┌──
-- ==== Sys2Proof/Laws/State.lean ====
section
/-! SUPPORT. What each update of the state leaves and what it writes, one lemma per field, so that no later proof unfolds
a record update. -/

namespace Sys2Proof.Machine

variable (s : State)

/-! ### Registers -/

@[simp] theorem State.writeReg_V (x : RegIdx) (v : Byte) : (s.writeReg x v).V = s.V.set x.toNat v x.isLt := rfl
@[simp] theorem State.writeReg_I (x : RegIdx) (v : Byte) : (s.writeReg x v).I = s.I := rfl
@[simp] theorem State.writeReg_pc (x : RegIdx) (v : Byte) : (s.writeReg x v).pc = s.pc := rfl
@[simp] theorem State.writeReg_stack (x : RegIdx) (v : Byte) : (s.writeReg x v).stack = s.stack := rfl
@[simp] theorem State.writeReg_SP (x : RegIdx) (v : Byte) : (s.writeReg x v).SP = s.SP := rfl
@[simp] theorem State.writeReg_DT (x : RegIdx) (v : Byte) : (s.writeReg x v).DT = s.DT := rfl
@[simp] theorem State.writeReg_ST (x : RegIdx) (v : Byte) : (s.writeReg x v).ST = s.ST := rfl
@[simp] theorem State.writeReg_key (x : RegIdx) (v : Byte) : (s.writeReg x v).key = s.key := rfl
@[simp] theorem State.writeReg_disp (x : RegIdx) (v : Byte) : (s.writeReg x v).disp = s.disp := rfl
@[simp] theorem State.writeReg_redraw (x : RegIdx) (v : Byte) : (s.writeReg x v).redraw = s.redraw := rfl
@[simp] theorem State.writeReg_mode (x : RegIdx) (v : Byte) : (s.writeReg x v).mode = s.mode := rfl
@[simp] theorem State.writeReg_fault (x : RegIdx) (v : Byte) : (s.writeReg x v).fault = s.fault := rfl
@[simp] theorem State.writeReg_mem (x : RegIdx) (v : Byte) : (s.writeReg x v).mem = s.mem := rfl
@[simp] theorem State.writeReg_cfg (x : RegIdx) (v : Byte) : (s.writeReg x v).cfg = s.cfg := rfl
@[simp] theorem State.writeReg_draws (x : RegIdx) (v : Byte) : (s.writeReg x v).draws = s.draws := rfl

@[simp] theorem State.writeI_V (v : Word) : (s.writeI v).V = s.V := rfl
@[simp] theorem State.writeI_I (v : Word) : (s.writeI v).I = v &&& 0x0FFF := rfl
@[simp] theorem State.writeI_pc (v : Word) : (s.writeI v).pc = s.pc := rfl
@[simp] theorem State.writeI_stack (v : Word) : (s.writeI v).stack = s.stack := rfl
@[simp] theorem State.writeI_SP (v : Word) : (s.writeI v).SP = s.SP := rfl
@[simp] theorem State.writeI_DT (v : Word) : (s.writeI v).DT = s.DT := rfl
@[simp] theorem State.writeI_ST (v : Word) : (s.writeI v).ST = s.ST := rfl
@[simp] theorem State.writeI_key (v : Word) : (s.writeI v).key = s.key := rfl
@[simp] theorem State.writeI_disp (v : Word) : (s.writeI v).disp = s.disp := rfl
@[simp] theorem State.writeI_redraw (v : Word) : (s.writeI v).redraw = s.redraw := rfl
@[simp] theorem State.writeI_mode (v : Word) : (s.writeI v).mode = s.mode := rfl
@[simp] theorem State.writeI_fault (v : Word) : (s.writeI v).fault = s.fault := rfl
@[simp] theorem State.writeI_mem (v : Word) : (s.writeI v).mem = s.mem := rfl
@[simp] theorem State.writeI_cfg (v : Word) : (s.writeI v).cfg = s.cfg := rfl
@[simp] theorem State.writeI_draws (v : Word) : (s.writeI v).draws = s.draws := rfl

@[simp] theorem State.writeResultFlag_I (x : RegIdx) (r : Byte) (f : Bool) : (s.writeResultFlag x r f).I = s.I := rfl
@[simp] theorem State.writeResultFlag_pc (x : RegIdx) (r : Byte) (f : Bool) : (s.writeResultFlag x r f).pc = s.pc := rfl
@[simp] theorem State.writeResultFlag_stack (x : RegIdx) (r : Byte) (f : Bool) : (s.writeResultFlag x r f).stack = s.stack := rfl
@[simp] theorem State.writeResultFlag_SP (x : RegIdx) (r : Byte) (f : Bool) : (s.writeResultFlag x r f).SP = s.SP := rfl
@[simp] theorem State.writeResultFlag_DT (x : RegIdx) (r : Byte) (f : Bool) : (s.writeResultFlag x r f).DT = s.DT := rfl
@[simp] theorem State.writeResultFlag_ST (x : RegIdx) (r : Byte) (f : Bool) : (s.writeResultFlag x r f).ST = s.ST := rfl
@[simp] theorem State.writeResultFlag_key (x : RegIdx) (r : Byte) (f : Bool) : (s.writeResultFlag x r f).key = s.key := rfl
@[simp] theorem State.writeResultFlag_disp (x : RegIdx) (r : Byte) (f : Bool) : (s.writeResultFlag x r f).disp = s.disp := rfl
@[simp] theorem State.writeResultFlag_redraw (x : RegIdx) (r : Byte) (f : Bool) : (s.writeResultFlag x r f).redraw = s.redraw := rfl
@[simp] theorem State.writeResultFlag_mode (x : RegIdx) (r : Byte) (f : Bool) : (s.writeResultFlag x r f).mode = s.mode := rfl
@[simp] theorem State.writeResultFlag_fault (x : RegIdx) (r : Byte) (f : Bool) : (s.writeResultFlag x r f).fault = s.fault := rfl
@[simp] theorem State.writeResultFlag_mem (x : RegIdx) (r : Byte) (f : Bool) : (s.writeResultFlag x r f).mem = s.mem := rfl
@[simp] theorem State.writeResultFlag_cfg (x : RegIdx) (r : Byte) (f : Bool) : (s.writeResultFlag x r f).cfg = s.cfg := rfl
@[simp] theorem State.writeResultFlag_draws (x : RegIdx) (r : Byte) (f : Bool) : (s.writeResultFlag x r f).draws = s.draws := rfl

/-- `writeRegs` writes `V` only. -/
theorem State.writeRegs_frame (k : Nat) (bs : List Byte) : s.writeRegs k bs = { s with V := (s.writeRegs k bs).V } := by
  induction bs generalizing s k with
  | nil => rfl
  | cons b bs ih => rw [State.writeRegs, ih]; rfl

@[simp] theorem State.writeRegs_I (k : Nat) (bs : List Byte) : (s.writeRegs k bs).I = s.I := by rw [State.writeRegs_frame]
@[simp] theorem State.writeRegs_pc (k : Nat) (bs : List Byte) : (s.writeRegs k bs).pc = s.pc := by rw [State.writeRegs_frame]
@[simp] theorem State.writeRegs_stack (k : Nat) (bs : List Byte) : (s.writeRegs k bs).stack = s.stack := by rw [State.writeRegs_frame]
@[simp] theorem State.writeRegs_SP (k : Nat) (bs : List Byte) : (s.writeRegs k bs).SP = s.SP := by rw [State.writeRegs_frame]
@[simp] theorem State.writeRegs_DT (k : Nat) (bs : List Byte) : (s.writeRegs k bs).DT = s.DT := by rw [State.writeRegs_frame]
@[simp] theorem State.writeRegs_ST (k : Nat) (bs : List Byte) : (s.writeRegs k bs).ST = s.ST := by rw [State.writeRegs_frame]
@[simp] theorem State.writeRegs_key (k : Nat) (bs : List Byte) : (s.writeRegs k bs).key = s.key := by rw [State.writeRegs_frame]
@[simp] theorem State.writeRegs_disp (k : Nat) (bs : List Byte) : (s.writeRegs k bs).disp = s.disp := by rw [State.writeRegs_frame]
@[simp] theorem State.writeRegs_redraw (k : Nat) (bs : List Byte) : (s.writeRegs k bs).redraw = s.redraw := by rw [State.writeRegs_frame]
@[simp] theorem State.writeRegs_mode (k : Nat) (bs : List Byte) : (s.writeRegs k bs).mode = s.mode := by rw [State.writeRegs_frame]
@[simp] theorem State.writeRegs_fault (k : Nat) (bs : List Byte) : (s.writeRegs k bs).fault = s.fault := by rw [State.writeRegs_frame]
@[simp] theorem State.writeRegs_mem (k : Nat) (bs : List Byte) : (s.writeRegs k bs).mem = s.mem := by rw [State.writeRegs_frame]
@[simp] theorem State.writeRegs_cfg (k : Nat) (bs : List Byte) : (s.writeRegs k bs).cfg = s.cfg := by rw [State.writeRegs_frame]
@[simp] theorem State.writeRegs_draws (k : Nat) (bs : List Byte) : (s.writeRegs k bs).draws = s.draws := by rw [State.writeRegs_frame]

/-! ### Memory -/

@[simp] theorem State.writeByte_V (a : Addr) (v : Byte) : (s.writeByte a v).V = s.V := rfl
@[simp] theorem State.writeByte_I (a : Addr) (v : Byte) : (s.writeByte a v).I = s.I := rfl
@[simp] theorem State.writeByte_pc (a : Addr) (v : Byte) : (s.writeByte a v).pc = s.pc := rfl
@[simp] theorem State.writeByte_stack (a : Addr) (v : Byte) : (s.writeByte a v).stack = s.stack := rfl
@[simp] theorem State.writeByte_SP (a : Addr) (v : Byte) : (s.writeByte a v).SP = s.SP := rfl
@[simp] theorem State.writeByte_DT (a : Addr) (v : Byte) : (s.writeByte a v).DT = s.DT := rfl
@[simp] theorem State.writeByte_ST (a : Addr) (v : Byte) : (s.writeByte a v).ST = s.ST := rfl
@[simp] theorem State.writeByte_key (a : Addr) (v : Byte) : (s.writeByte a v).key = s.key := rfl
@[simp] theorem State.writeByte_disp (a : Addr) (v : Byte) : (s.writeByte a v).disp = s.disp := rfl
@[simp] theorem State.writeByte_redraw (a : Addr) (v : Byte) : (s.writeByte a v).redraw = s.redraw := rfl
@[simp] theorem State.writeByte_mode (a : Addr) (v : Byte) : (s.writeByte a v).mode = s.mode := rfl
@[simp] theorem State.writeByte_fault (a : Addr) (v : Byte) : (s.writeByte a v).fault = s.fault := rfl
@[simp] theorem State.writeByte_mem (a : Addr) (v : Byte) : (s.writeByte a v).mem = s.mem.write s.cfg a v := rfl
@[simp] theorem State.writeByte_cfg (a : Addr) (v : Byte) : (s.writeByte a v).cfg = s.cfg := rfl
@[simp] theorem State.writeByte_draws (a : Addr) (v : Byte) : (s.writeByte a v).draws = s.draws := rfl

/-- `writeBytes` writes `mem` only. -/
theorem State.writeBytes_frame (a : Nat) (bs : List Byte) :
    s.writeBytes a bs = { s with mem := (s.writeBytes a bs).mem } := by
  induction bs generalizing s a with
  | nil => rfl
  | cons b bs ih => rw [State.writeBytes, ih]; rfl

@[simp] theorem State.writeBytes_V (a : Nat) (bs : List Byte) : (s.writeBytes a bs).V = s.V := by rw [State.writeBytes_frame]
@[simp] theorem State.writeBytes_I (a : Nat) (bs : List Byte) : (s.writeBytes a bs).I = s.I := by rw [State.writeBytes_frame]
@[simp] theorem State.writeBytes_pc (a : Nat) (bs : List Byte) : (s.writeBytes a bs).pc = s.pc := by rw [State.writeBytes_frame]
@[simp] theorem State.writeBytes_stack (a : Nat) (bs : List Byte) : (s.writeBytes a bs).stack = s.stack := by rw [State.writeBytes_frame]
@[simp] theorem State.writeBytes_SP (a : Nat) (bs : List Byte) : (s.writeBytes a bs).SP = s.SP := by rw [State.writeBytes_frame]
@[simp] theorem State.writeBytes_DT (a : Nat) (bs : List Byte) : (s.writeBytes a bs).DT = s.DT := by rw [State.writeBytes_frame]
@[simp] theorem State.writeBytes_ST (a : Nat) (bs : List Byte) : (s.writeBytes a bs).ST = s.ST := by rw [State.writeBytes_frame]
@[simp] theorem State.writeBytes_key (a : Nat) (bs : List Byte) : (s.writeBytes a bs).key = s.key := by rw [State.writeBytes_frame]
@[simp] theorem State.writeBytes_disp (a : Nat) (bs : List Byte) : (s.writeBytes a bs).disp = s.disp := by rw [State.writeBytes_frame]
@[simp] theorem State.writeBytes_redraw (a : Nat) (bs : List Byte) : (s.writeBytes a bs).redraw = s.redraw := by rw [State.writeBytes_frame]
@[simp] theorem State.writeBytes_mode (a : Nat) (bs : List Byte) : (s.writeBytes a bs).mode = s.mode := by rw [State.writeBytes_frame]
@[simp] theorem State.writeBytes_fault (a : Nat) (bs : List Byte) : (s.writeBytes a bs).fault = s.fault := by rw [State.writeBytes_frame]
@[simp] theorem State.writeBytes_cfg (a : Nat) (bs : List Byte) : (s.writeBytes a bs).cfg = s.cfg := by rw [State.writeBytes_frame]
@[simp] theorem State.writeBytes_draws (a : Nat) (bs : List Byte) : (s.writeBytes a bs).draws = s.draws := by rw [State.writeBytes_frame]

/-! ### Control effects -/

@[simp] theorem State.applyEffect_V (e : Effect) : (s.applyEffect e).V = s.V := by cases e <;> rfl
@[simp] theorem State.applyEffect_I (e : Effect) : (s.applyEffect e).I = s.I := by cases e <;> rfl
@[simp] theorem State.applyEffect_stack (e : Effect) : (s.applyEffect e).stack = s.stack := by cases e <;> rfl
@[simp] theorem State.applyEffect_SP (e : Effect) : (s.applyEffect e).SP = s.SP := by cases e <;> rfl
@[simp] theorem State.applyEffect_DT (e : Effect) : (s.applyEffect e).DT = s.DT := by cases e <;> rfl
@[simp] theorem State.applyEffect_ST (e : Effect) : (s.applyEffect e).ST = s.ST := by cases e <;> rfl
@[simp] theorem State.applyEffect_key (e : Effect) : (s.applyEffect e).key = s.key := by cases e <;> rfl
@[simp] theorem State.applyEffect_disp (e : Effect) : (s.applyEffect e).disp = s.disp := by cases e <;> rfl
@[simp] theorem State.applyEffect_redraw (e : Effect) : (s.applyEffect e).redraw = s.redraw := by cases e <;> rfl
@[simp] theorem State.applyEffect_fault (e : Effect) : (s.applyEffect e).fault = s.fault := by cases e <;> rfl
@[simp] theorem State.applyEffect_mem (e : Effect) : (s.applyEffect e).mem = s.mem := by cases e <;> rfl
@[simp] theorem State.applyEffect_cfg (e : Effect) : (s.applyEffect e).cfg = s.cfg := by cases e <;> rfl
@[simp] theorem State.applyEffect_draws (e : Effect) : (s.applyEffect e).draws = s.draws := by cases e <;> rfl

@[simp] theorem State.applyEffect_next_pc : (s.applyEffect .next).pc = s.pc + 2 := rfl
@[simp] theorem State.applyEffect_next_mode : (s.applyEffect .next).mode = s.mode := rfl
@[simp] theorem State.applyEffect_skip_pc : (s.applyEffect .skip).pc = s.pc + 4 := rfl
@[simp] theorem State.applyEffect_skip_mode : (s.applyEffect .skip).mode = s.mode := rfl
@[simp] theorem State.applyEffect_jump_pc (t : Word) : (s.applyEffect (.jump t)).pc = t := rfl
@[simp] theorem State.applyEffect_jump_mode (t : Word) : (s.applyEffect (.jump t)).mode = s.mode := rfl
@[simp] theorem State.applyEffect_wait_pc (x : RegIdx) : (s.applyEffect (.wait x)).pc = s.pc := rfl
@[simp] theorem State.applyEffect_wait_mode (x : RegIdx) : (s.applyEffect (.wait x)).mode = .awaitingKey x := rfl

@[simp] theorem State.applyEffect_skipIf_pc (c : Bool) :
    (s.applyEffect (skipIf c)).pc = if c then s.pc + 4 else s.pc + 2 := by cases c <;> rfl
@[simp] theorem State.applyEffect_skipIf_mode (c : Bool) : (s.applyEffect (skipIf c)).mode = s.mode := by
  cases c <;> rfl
└──
- _Work instruction_: Where the data above reaches the line holding "later proof unfolds", begin printing, and stop after the line holding "### Registers -/". Each line must be reproduced exactly, with nothing else added.

- _Answer to this exercise_:
/-! SUPPORT. What each update of the state leaves and what it writes, one lemma per field, so that no later proof unfolds
a record update. -/

namespace Sys2Proof.Machine

variable (s : State)

/-! ### Registers -/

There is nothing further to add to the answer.